Given information:
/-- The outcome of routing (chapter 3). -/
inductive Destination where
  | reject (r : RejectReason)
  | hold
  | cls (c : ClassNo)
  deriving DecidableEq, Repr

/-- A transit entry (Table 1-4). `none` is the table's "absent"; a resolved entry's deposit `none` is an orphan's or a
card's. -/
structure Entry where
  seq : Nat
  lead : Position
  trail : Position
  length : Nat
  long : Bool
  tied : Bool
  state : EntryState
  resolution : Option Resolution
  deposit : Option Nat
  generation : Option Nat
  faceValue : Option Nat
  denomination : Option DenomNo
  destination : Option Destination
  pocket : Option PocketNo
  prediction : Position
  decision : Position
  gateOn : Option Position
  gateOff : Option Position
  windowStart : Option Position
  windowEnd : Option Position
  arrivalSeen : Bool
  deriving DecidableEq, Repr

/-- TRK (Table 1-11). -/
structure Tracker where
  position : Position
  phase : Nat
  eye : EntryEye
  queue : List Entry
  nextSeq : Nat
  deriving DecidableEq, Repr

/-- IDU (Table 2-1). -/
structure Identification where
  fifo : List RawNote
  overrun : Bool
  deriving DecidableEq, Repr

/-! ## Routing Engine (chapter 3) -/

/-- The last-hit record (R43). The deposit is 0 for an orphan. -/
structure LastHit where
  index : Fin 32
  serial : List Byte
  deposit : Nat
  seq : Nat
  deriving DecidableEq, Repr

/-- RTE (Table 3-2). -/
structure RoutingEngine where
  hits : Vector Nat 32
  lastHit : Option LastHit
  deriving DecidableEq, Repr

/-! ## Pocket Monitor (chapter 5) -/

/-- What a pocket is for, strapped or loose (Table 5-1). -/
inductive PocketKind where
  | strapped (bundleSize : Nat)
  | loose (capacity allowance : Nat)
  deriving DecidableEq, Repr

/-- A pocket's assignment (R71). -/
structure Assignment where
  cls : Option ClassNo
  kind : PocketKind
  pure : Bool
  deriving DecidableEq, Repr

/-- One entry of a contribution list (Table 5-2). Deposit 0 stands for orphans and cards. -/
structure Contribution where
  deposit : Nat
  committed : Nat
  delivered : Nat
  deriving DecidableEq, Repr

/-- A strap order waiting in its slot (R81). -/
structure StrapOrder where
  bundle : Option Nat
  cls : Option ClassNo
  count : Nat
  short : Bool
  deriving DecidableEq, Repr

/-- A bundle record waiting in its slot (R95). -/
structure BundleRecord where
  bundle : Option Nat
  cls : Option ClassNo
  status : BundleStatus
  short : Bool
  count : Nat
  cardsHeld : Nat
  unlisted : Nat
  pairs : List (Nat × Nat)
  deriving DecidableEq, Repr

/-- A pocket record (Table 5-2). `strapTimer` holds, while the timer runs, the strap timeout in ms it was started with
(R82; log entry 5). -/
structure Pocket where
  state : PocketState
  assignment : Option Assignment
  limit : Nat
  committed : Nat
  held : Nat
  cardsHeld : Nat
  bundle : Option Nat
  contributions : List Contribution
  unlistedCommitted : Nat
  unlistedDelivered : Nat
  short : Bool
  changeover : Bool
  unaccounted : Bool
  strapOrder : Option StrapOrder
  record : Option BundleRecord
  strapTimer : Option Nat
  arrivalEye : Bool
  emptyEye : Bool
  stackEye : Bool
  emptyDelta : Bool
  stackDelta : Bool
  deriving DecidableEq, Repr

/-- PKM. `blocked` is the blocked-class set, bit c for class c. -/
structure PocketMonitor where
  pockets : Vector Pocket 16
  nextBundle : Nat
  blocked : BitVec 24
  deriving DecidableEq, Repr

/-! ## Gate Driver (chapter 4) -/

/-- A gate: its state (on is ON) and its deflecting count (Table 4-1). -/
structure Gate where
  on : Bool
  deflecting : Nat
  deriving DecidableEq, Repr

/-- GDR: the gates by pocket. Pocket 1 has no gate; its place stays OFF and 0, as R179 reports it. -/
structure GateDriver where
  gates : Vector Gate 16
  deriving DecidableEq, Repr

---

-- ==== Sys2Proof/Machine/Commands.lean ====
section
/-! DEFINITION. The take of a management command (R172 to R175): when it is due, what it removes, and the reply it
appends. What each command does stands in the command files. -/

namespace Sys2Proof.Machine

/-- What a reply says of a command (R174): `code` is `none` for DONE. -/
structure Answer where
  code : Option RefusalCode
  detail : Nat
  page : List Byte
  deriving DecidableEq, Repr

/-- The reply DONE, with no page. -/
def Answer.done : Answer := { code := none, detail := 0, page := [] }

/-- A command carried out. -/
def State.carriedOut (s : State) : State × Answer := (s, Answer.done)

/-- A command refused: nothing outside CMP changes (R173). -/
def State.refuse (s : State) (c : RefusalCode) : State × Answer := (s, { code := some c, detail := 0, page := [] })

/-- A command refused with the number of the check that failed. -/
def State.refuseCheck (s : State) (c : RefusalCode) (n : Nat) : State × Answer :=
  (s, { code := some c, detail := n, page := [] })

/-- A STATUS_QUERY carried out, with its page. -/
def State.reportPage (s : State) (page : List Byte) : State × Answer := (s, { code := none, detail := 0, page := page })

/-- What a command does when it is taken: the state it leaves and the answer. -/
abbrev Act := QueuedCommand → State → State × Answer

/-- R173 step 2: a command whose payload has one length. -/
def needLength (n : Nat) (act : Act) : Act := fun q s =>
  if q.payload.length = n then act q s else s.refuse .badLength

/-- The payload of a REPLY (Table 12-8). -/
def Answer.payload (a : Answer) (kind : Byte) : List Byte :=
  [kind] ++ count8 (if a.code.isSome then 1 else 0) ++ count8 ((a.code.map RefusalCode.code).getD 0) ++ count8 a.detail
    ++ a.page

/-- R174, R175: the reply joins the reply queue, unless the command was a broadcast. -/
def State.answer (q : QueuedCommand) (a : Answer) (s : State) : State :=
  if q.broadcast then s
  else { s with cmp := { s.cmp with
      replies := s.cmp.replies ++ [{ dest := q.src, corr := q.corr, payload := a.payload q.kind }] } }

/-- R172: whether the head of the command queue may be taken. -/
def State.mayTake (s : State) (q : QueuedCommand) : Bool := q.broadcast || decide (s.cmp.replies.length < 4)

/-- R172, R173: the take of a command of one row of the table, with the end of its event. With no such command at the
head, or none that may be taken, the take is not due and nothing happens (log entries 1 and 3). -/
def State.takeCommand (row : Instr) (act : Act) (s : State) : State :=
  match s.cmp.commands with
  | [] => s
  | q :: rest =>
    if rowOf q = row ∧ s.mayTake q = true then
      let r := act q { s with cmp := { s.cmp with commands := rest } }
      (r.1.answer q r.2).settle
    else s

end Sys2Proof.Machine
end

--

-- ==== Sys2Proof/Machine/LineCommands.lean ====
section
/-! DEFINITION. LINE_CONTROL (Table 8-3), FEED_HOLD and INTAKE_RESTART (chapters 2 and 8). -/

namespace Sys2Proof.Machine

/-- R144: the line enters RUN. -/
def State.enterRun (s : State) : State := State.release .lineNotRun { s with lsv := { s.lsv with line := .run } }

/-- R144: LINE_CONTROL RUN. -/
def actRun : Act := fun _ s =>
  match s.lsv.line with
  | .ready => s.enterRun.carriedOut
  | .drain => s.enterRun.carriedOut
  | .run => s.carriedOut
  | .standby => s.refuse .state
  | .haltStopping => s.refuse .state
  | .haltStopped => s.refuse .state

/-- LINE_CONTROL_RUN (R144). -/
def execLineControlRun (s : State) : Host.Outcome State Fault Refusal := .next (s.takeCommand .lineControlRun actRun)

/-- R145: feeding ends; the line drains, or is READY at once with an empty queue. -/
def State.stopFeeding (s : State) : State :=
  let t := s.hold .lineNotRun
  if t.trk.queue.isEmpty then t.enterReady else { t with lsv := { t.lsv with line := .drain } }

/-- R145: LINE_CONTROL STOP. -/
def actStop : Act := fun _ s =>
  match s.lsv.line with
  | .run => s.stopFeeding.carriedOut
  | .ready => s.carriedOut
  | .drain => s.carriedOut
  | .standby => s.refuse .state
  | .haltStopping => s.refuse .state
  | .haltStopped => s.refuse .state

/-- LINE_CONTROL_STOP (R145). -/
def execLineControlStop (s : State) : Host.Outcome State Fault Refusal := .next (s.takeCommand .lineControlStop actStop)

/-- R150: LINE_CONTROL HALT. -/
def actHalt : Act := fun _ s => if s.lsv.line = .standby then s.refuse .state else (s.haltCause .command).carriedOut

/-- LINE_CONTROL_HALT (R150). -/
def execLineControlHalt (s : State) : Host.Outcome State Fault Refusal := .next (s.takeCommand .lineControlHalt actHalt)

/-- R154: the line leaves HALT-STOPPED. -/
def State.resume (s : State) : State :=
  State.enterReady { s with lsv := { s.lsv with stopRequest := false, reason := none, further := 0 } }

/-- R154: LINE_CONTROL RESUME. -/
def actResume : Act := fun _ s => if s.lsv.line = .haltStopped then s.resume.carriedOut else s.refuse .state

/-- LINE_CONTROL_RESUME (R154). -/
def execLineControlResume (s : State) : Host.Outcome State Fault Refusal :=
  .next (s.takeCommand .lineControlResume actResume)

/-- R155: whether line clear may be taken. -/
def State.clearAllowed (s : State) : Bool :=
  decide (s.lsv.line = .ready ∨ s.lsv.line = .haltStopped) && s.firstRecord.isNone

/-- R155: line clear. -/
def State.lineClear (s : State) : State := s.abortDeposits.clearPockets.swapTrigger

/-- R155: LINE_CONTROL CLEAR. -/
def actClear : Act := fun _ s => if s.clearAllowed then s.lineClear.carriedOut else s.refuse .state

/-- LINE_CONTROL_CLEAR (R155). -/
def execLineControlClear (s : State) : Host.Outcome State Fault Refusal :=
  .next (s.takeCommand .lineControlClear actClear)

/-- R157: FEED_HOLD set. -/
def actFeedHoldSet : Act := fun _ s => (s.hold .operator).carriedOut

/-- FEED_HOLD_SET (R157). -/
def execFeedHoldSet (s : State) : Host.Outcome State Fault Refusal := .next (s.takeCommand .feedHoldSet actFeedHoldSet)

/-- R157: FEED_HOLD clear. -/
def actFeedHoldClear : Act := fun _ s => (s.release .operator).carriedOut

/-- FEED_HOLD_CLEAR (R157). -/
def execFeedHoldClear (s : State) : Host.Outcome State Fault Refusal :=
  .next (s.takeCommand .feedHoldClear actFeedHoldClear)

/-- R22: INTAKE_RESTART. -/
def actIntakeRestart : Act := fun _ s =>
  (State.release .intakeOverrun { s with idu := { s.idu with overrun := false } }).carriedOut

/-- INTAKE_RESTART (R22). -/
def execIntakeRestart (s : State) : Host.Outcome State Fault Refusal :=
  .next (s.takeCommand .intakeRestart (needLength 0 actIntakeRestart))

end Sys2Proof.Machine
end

Problem to work on: Where does the word "needLength" appear in the listing? List each line that holds it.

Task result:
def needLength (n : Nat) (act : Act) : Act := fun q s =>
  .next (s.takeCommand .intakeRestart (needLength 0 actIntakeRestart))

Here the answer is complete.